We can now run our rejection sampler for a given value of the tolerance $h$. 

In [None]:
# Initial step parameters for the mean and std:
theta = [true_mean1, true_mean2, true_std] 

# Number of posterior samples to compute
n_steps = 5000


# `h` is the distance metric threshold for acceptance;
# try values of h between -0.5 and 5
h = 0

samples = rejection_sampler(theta, h, n_steps)

`samples` now contains `n_steps` approximate posterior samples.
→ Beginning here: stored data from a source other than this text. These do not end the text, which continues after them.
/-! ## TWN page -/

/-- TWN.CFG.EN [0:0] (R508). -/
def F.TWN.CFG_EN : Fld := ⟨.TWN, 0x040, 1, 4, 0, 1, .rws, 0, [], false⟩
/-- TWN.CFG.LINK [6:4] (R508). -/
def F.TWN.CFG_LINK : Fld := ⟨.TWN, 0x040, 1, 4, 4, 3, .rws, 0, [], false⟩
/-- TWN.CFG.GO_FILT [31:16] (R508). -/
def F.TWN.CFG_GO_FILT : Fld := ⟨.TWN, 0x040, 1, 4, 16, 16, .rws, 100, [], false⟩
/-- TWN.JCFG.ACK_INT [7:0] (R508). -/
def F.TWN.JCFG_ACK_INT : Fld := ⟨.TWN, 0x044, 1, 4, 0, 8, .rws, 2, [], false⟩
/-- TWN.JCFG.JTIMEOUT [15:8] (R508). -/
def F.TWN.JCFG_JTIMEOUT : Fld := ⟨.TWN, 0x044, 1, 4, 8, 8, .rws, 2, [], false⟩
/-- TWN.JCFG.LAG_MAX [23:16] (R508). -/
def F.TWN.JCFG_LAG_MAX : Fld := ⟨.TWN, 0x044, 1, 4, 16, 8, .rws, 5, [], false⟩
/-- TWN.PAIR_EUI_LO.E [31:0] (R508). -/
def F.TWN.PAIR_EUI_LO_E : Fld := ⟨.TWN, 0x048, 1, 4, 0, 32, .rws, 0, [], false⟩
/-- TWN.PAIR_EUI_HI.E [31:0] (R508). -/
def F.TWN.PAIR_EUI_HI_E : Fld := ⟨.TWN, 0x04C, 1, 4, 0, 32, .rws, 0, [], false⟩
/-- TWN.STAT.STATE [2:0] (R508). -/
def F.TWN.STAT_STATE : Fld := ⟨.TWN, 0x050, 1, 4, 0, 3, .ro, 0, [], false⟩
/-- TWN.STAT.POSS_HELD [3:3] (R508). -/
def F.TWN.STAT_POSS_HELD : Fld := ⟨.TWN, 0x050, 1, 4, 3, 1, .ro, 0, [], false⟩
/-- TWN.STAT.POSS_LINE [4:4] (R508). -/
def F.TWN.STAT_POSS_LINE : Fld := ⟨.TWN, 0x050, 1, 4, 4, 1, .ro, 0, [], false⟩
/-- TWN.STAT.GO [5:5] (R508). -/
def F.TWN.STAT_GO : Fld := ⟨.TWN, 0x050, 1, 4, 5, 1, .ro, 0, [], false⟩
/-- TWN.STAT.HB_CODE [7:6] (R508). -/
def F.TWN.STAT_HB_CODE : Fld := ⟨.TWN, 0x050, 1, 4, 6, 2, .ro, 0, [], false⟩
/-- TWN.STAT.LINK_UP [8:8] (R508). -/
def F.TWN.STAT_LINK_UP : Fld := ⟨.TWN, 0x050, 1, 4, 8, 1, .ro, 0, [], false⟩
/-- TWN.STAT.PARTNER [14:12] (R508). -/
def F.TWN.STAT_PARTNER : Fld := ⟨.TWN, 0x050, 1, 4, 12, 3, .ro, 0, [], false⟩
/-- TWN.PT_OFS_LO.O [31:0] (R508). -/
def F.TWN.PT_OFS_LO_O : Fld := ⟨.TWN, 0x054, 1, 4, 0, 32, .ro, 0, [], false⟩
/-- TWN.PT_OFS_HI.O [31:0] (R508). -/
def F.TWN.PT_OFS_HI_O : Fld := ⟨.TWN, 0x058, 1, 4, 0, 32, .ro, 0, [], false⟩
/-- TWN.LAG.US [31:0] (R508). -/
def F.TWN.LAG_US : Fld := ⟨.TWN, 0x05C, 1, 4, 0, 32, .ro, 0, [], false⟩
/-- TWN.LAST_SEQ_LO.S [31:0] (R508). -/
def F.TWN.LAST_SEQ_LO_S : Fld := ⟨.TWN, 0x060, 2, 8, 0, 32, .ro, 0, [], false⟩
/-- TWN.LAST_SEQ_HI.S [31:0] (R508). -/
def F.TWN.LAST_SEQ_HI_S : Fld := ⟨.TWN, 0x064, 2, 8, 0, 32, .ro, 0, [], false⟩
/-- TWN.LAST_TAG.T [31:0] (R508). -/
def F.TWN.LAST_TAG_T : Fld := ⟨.TWN, 0x070, 2, 8, 0, 32, .ro, 0, [], false⟩
/-- TWN.LAST_RING.R [1:0] (R508). -/
def F.TWN.LAST_RING_R : Fld := ⟨.TWN, 0x074, 2, 8, 0, 2, .ro, 0, [], false⟩
/-- TWN.UMP_CFG.EN [0:0] (R508). -/
def F.TWN.UMP_CFG_EN : Fld := ⟨.TWN, 0x080, 1, 4, 0, 1, .rws, 0, [], false⟩
/-- TWN.UMP_CFG.PREF [1:1] (R508). -/
def F.TWN.UMP_CFG_PREF : Fld := ⟨.TWN, 0x080, 1, 4, 1, 1, .rws, 0, [], false⟩
/-- TWN.UMP_CFG.ERR_EN [2:2] (R508). -/
def F.TWN.UMP_CFG_ERR_EN : Fld := ⟨.TWN, 0x080, 1, 4, 2, 1, .rws, 0, [], false⟩
/-- TWN.UMP_CFG.RST_EN [3:3] (R508). -/
def F.TWN.UMP_CFG_RST_EN : Fld := ⟨.TWN, 0x080, 1, 4, 3, 1, .rws, 0, [], false⟩
/-- TWN.UMP_STAT.CODE_A [1:0] (R508). -/
def F.TWN.UMP_STAT_CODE_A : Fld := ⟨.TWN, 0x084, 1, 4, 0, 2, .ro, 0, [], false⟩
/-- TWN.UMP_STAT.CODE_B [3:2] (R508). -/
def F.TWN.UMP_STAT_CODE_B : Fld := ⟨.TWN, 0x084, 1, 4, 2, 2, .ro, 0, [], false⟩
/-- TWN.UMP_STAT.GO_A [4:4] (R508). -/
def F.TWN.UMP_STAT_GO_A : Fld := ⟨.TWN, 0x084, 1, 4, 4, 1, .ro, 0, [], false⟩
/-- TWN.UMP_STAT.GO_B [5:5] (R508). -/
def F.TWN.UMP_STAT_GO_B : Fld := ⟨.TWN, 0x084, 1, 4, 5, 1, .ro, 0, [], false⟩
/-- TWN.UMP_STAT.BLOCK_A [6:6] (R508). -/
def F.TWN.UMP_STAT_BLOCK_A : Fld := ⟨.TWN, 0x084, 1, 4, 6, 1, .ro, 0, [], false⟩
/-- TWN.UMP_STAT.BLOCK_B [7:7] (R508). -/
def F.TWN.UMP_STAT_BLOCK_B : Fld := ⟨.TWN, 0x084, 1, 4, 7, 1, .ro, 0, [], false⟩
/-- Fields of the TWN page, part 0. -/
def fieldsTWN0 : List Fld := [F.TWN.CFG_EN, F.TWN.CFG_LINK, F.TWN.CFG_GO_FILT, F.TWN.JCFG_ACK_INT, F.TWN.JCFG_JTIMEOUT, F.TWN.JCFG_LAG_MAX, F.TWN.PAIR_EUI_LO_E, F.TWN.PAIR_EUI_HI_E, F.TWN.STAT_STATE, F.TWN.STAT_POSS_HELD, F.TWN.STAT_POSS_LINE, F.TWN.STAT_GO, F.TWN.STAT_HB_CODE, F.TWN.STAT_LINK_UP, F.TWN.STAT_PARTNER, F.TWN.PT_OFS_LO_O, F.TWN.PT_OFS_HI_O, F.TWN.LAG_US, F.TWN.LAST_SEQ_LO_S, F.TWN.LAST_SEQ_HI_S, F.TWN.LAST_TAG_T, F.TWN.LAST_RING_R, F.TWN.UMP_CFG_EN, F.TWN.UMP_CFG_PREF]
/-- Fields of the TWN page, part 1. -/
def fieldsTWN1 : List Fld := [F.TWN.UMP_CFG_ERR_EN, F.TWN.UMP_CFG_RST_EN, F.TWN.UMP_STAT_CODE_A, F.TWN.UMP_STAT_CODE_B, F.TWN.UMP_STAT_GO_A, F.TWN.UMP_STAT_GO_B, F.TWN.UMP_STAT_BLOCK_A, F.TWN.UMP_STAT_BLOCK_B]
/-- Every block field of the TWN page. -/
def fieldsTWN : List Fld := fieldsTWN0 ++ fieldsTWN1
/-- Counter TWN.JRN_SENT (R508). -/
def C.TWN.JRN_SENT : Ctr := ⟨.TWN, 0x800, 1, false⟩
/-- Counter TWN.JRN_RESEND (R508). -/
def C.TWN.JRN_RESEND : Ctr := ⟨.TWN, 0x808, 1, false⟩
/-- Counter TWN.JRN_WAIT (R508). -/
def C.TWN.JRN_WAIT : Ctr := ⟨.TWN, 0x810, 1, false⟩
/-- Counter TWN.TAKEOVERS (R508). -/
def C.TWN.TAKEOVERS : Ctr := ⟨.TWN, 0x818, 1, false⟩
/-- Counter TWN.DEMOTIONS (R508). -/
def C.TWN.DEMOTIONS : Ctr := ⟨.TWN, 0x820, 1, false⟩
/-- Counter TWN.FORMS (R508). -/
def C.TWN.FORMS : Ctr := ⟨.TWN, 0x828, 1, false⟩
/-- Counter TWN.LOST_REC (R508). -/
def C.TWN.LOST_REC : Ctr := ⟨.TWN, 0x830, 1, false⟩
/-- Counter TWN.VERDICTS (R508). -/
def C.TWN.VERDICTS : Ctr := ⟨.TWN, 0x838, 1, false⟩
/-- Counters of the TWN page, part 0. -/
def ctrsTWN0 : List Ctr := [C.TWN.JRN_SENT, C.TWN.JRN_RESEND, C.TWN.JRN_WAIT, C.TWN.TAKEOVERS, C.TWN.DEMOTIONS, C.TWN.FORMS, C.TWN.LOST_REC, C.TWN.VERDICTS]
/-- Every counter of the TWN page. -/
def ctrsTWN : List Ctr := ctrsTWN0
/-- Error source TWN 0 POSS_LOST, reset code 1 (R509). -/
def E.TWN.POSS_LOST : Src := ⟨.TWN, 0, 1, false⟩
/-- Error source TWN 1 TWIN_BROKEN, reset code 1 (R509). -/
def E.TWN.TWIN_BROKEN : Src := ⟨.TWN, 1, 1, false⟩
/-- Error source TWN 2 POSS_FAULT, reset code 5 (R509). -/
def E.TWN.POSS_FAULT : Src := ⟨.TWN, 2, 5, false⟩
/-- Error source TWN 3 POSS_CONFLICT, reset code 5 (R509). -/
def E.TWN.POSS_CONFLICT : Src := ⟨.TWN, 3, 5, false⟩
/-- Error source TWN 4 TAKEOVER_FAIL, reset code 5 (R509). -/
def E.TWN.TAKEOVER_FAIL : Src := ⟨.TWN, 4, 5, false⟩
/-- Error source TWN 5 UMP_VERDICT, reset code 1 (R509). -/
def E.TWN.UMP_VERDICT : Src := ⟨.TWN, 5, 1, false⟩
/-- Error source TWN 6 LAG, reset code 1 (R509). -/
def E.TWN.LAG : Src := ⟨.TWN, 6, 1, false⟩
/-- Every error source of the TWN page (R510). -/
def srcsTWN : List Src := [E.TWN.POSS_LOST, E.TWN.TWIN_BROKEN, E.TWN.POSS_FAULT, E.TWN.POSS_CONFLICT, E.TWN.TAKEOVER_FAIL, E.TWN.UMP_VERDICT, E.TWN.LAG]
Let's make a corner plot which shows the results: 

In [None]:
from corner import corner

corner(samples, truths=[true_mean1, true_mean2, true_std], 
       levels=[0.6], labels=['mean 1', 'mean 2', 'std'], 
       show_titles=True);

You can experiment with the above example by changing the values of from $h=-0.8$, for a more precise and more computationally expensive approximation to the posterior distribution, or to $h=10$ for a faster but less precise estimate of the posterior distribution. 

In practice, a significant fraction of your effort when applying ABC is spent balancing the computational expense of a small $h$ with the precision you need on your posterior approximation.

We can see how the posterior distribution for the standard deviation $\sigma$ varies as we vary $h$: 

In [None]:
samples_i = []
h_range = [-0.5, 1, 5]

for h_i in h_range: 
    samples_i.append(rejection_sampler(theta, h_i, n_steps, quiet=True))

In [None]:
for s_i, h_i in zip(samples_i, h_range): 
    plt.hist(s_i[:, 2], histtype='step', lw=2, 
             label=f"h={h_i}", density=True, 
             range=[0.5, 2], bins=50)
plt.legend()
plt.xlabel('std')
plt.axvline(true_std, ls='--', color='DodgerBlue')

In the plot above, you can see that the posterior distribution for the standard deviation is largest for the largest $h$, and converges to a narrower distribution centered on the correct value as $h$ decreases.